**Exercise directions**
Word for word, restate every record.

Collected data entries
● ● ● ● ● ● ●

-- ==== Sys2Proof/Certificates/Slice0/Obligations.lean ====
section
/-! DEFINITION. The statements for the provers, each from the rules of spec/ its docstring names. Numbers, register
numbers and bytes are written out here as the spec writes them, not taken from the meanings. -/

open Sys2Proof Sys2Proof.Machine

/-! ### Reset and launch -/

/-- 10_state.md R28, R36, R39, R45, R49, R53: what reset leaves where the spec gives the value. The clear framebuffer,
the keys and div are the spec's own decisions D12, D13 and D25; DT = ST = 0 is general knowledge there (D14,
assumption log 14). The values the model names itself (log 1 to 5) are not in it. -/
def Obligations.ResetLeavesTheStatedValues : Prop :=
  State.reset.pc = 0x0200 ∧ State.reset.sp.val = 0 ∧ State.reset.run = .running ∧ State.reset.record = none ∧
  State.reset.wait = .none ∧ (∀ k, State.reset.counter k = none) ∧ (∀ p, pixel State.reset.fb p = false) ∧
  State.reset.div.val = 0 ∧ State.reset.dt = 0 ∧ State.reset.st = 0

/-- 70_reset_and_hazards.md R240, R241, R244, 00_scope.md R8, R9: for every setting of the parameters, RESET_V, RESET_I,
INIT_MEM and FONT, an image of at most 3584 bytes stands at 0x200, FONT at 0x000 to 0x04F, every other cell holds
INIT_MEM, pc is 0x200, and everything else is as in the reset state; a longer image is refused. The order of loading and
the refusal are the spec's own decisions D10, D11 and D29 (assumption log 19). -/
def Obligations.LaunchPlacesTheImage : Prop :=
  ∀ (cfg : Config.Params) (v : Vector Byte 16) (i : Word) (fill : Byte) (glyphs : Vector Byte 80) (image : List Byte),
    (image.length ≤ 3584 → ∃ t, boot cfg v i fill glyphs image = .next t ∧
      t.cfg = cfg ∧ t.v = v ∧ t.i = i ∧ t.pc = 0x0200 ∧
      (∀ (k : Nat) (h : k < image.length), t.readByte (0x200 + k) = image[k]) ∧
      (∀ (k : Nat) (h : k < 80), t.readByte k = glyphs[k]) ∧
      (∀ a, (0x050 ≤ a ∧ a < 0x200) ∨ (0x200 + image.length ≤ a ∧ a < 0x1000) → t.readByte a = fill) ∧
      OnlyChanges [.v, .i, .mem, .cfg] State.reset t ∧ LegalState t) ∧
    (3584 < image.length → boot cfg v i fill glyphs image = .refused (.imageTooLong image.length))

/-! ### The invariant -/

/-- The invariant holds after reset (10_state.md R31, R40, R47; the canonical form of memory is the model's own). -/
def Obligations.ResetSatisfiesTheInvariant : Prop := LegalState State.reset

/-- From every state that meets the invariant, a step gives a state that meets it: memory canonical, pc at most
0x1002 (10_state.md R31), stack entries in use at most 0x1000 (41_control_flow.md R102), counters 1 to
KEY_DURATION (R40), and a fault record exactly when stopped on a fault (R47, R214). The canonical form is the model's
own; the bounds on pc and the stack are the spec's own inferences (D2, D3). -/
def Obligations.EveryStepKeepsTheInvariant : Prop := ∀ s t, LegalState s → step s = .next t → LegalState t

/-! ### Decode and encode -/

/-- Every instruction, with every operand at every value, is what its encoding decodes to, as a word and as the first
two bytes of any bytes (30_encoding.md R80 to R89). -/
def Obligations.DecodeOfEncodeIsTheInstruction : Prop :=
  ∀ i, i.wellFormed = true → decode (encode i) = .ok i ∧
    ∀ rest, decodeBytes (encodeBytes i ++ rest) = .ok (i, rest)

/-- A word that decodes is the encoding of what it decodes to: no bit of the word is lost (R83, R91;
the spec's own inference from its encodings). -/
def Obligations.EncodeOfDecodeIsTheWord : Prop := ∀ w i, decode w = .ok i → encode i = w

/-- 30_encoding.md R90: the words that decode to an error are exactly the listed ones (that 0nnn and Bnnn are among
them is the spec's own decision D24). -/
def Obligations.IllegalWordsAreTheListedOnes : Prop := ∀ w, (∃ e, decode w = .error e) ↔ IllegalWord w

● ● ● ● ● ● ●

**Problem solution**
-- ==== Sys2Proof/Certificates/Slice0/Obligations.lean ====
section
/-! DEFINITION. The statements for the provers, each from the rules of spec/ its docstring names. Numbers, register
numbers and bytes are written out here as the spec writes them, not taken from the meanings. -/

open Sys2Proof Sys2Proof.Machine

/-! ### Reset and launch -/

/-- 10_state.md R28, R36, R39, R45, R49, R53: what reset leaves where the spec gives the value. The clear framebuffer,
the keys and div are the spec's own decisions D12, D13 and D25; DT = ST = 0 is general knowledge there (D14,
assumption log 14). The values the model names itself (log 1 to 5) are not in it. -/
def Obligations.ResetLeavesTheStatedValues : Prop :=
  State.reset.pc = 0x0200 ∧ State.reset.sp.val = 0 ∧ State.reset.run = .running ∧ State.reset.record = none ∧
  State.reset.wait = .none ∧ (∀ k, State.reset.counter k = none) ∧ (∀ p, pixel State.reset.fb p = false) ∧
  State.reset.div.val = 0 ∧ State.reset.dt = 0 ∧ State.reset.st = 0

/-- 70_reset_and_hazards.md R240, R241, R244, 00_scope.md R8, R9: for every setting of the parameters, RESET_V, RESET_I,
INIT_MEM and FONT, an image of at most 3584 bytes stands at 0x200, FONT at 0x000 to 0x04F, every other cell holds
INIT_MEM, pc is 0x200, and everything else is as in the reset state; a longer image is refused. The order of loading and
the refusal are the spec's own decisions D10, D11 and D29 (assumption log 19). -/
def Obligations.LaunchPlacesTheImage : Prop :=
  ∀ (cfg : Config.Params) (v : Vector Byte 16) (i : Word) (fill : Byte) (glyphs : Vector Byte 80) (image : List Byte),
    (image.length ≤ 3584 → ∃ t, boot cfg v i fill glyphs image = .next t ∧
      t.cfg = cfg ∧ t.v = v ∧ t.i = i ∧ t.pc = 0x0200 ∧
      (∀ (k : Nat) (h : k < image.length), t.readByte (0x200 + k) = image[k]) ∧
      (∀ (k : Nat) (h : k < 80), t.readByte k = glyphs[k]) ∧
      (∀ a, (0x050 ≤ a ∧ a < 0x200) ∨ (0x200 + image.length ≤ a ∧ a < 0x1000) → t.readByte a = fill) ∧
      OnlyChanges [.v, .i, .mem, .cfg] State.reset t ∧ LegalState t) ∧
    (3584 < image.length → boot cfg v i fill glyphs image = .refused (.imageTooLong image.length))

/-! ### The invariant -/

/-- The invariant holds after reset (10_state.md R31, R40, R47; the canonical form of memory is the model's own). -/
def Obligations.ResetSatisfiesTheInvariant : Prop := LegalState State.reset

/-- From every state that meets the invariant, a step gives a state that meets it: memory canonical, pc at most
0x1002 (10_state.md R31), stack entries in use at most 0x1000 (41_control_flow.md R102), counters 1 to
KEY_DURATION (R40), and a fault record exactly when stopped on a fault (R47, R214). The canonical form is the model's
own; the bounds on pc and the stack are the spec's own inferences (D2, D3). -/
def Obligations.EveryStepKeepsTheInvariant : Prop := ∀ s t, LegalState s → step s = .next t → LegalState t

/-! ### Decode and encode -/

/-- Every instruction, with every operand at every value, is what its encoding decodes to, as a word and as the first
two bytes of any bytes (30_encoding.md R80 to R89). -/
def Obligations.DecodeOfEncodeIsTheInstruction : Prop :=
  ∀ i, i.wellFormed = true → decode (encode i) = .ok i ∧
    ∀ rest, decodeBytes (encodeBytes i ++ rest) = .ok (i, rest)

/-- A word that decodes is the encoding of what it decodes to: no bit of the word is lost (R83, R91;
the spec's own inference from its encodings). -/
def Obligations.EncodeOfDecodeIsTheWord : Prop := ∀ w i, decode w = .ok i → encode i = w

/-- 30_encoding.md R90: the words that decode to an error are exactly the listed ones (that 0nnn and Bnnn are among
them is the spec's own decision D24). -/
def Obligations.IllegalWordsAreTheListedOnes : Prop := ∀ w, (∃ e, decode w = .error e) ↔ IllegalWord w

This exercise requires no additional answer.